Water: H2O=Life, the exhibition currently featured at the San Diego Natural History Museum, was organized by the American Museum of Natural History and the Science Museum of Minnesota, but it seems particularly apt for viewing here. San Diego County’s nearly 3 million residents consume about half a billion gallons of water a day, but the vast majority of that (80-90%) doesn’t exist naturally here. Some of it comes from Northern California and some from the Colorado River, the latter traveling more than 1000 miles to get to Southern California, where it’s then transported along a 242-mile-long aqueduct before reaching local taps.
A few encouraging new (for San Diego) sources are on the horizon; the nation’s largest drinking-water desalination plant recently was approved for construction in Carlsbad. Work on it is scheduled to start in 2009, with completion scheduled for 2011, and if all goes as planned, it will produce 50 million gallons a day, enough for 112,000 households. But given the historically dry weather we’ve been having, water rationing is still looming.
As the Natural History Museum exhibit makes abundantly clear, however, the problem of having enough fresh water extends well beyond San Diego. Earth may be the water
planet, but only 3 percent of the stuff that covers the planet’s surface is fresh — the type needed to sustain most life. Furthermore, only a small fraction of that 3 percent is usable.
The exhibit does a masterful and entertaining job of saluting and explaining the many incarnations, impacts, and aspects of water.
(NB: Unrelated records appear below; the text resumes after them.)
-- ==== Sys2Proof/Machine/Dispatcher.lean ====
section
/-!
DEFINITION. The Dispatcher (46_dispatcher.md): the three host commands `INIT`, `APPEND`, `HWAVAIL`, each one atomic step
(00_scope.md rule R10).
-/
namespace Sys2Proof.Machine

/-- What `INIT` builds (rule R162): `VT_BUILD`, then `SHTAB_BUILD(LT, ZEROS_OP(LONG))`, then
`SHTAB_BUILD(ST, ZEROS_OP(SHORT))`. -/
def State.buildTables (s : State) : State :=
  ((({ s with vt := vtBuild s.vt }.zerosOp s.cfg.long).shtabBuild .long).zerosOp s.cfg.short).shtabBuild .short

/-- The tables of an `INIT` that leaves mode `Uninitialized` (rule R162): built, unless they are constants. -/
def State.initTables (s : State) : State :=
  match s.cfg.tableSrc with
  | .built => s.buildTables
  | .embedded => s

/-- `INIT` (rule R162). -/
def execInit (s : State) : Result :=
  match s.mode with
  | .faulted => .next (s.respond .engineFaulted 0)
  | .ready => .next (s.respond .ok 0)
  | .uninitialized => .next ({ s.initTables with hwcap := s.hwcapIn, mode := .ready }.respond .ok 0)

/-- The datapath an `APPEND` runs on (rule R165: `HWCAP`, never `HWCAP_IN`, rule R163). -/
def runDatapath (crc : Word) (addr len : Nat) (s : State) : Result :=
  if s.hwcap then hwAppend crc addr len s else swAppend crc addr len s

/-- `APPEND crc, addr, len` (rules R164, R165): a new context is opened, the datapath runs in it, and it is closed. -/
def execAppend (crc : Word) (addr len : Nat) (s : State) : Result :=
  whenReady s
    (if s.inRange addr len then
      andThen (runDatapath crc addr len { s with ctx := .fresh }) fun t =>
        .next ({ t with ctx := s.ctx }.respond .ok t.ctx.crc0)
    else .next (s.respond .badRange 0))

/-- `HWAVAIL` (rule R170). -/
def execHwavail (s : State) : Result := whenReady s (.next (s.respond .ok (flagWord s.hwcap)))

end Sys2Proof.Machine
end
You can easily spend a good two hours absorbing it all (and that doesn’t include viewing the two complementary films screening in the museum’s giant-screen theater.)
Although the traveling exhibit will move on at the end of November, Water: A California Story will remain on exhibit at the Museum for at least two years. The special exhibition uses natural history specimens, live animals, photos, and interactive exhibits to explore the water issues facing southern California and Baja California.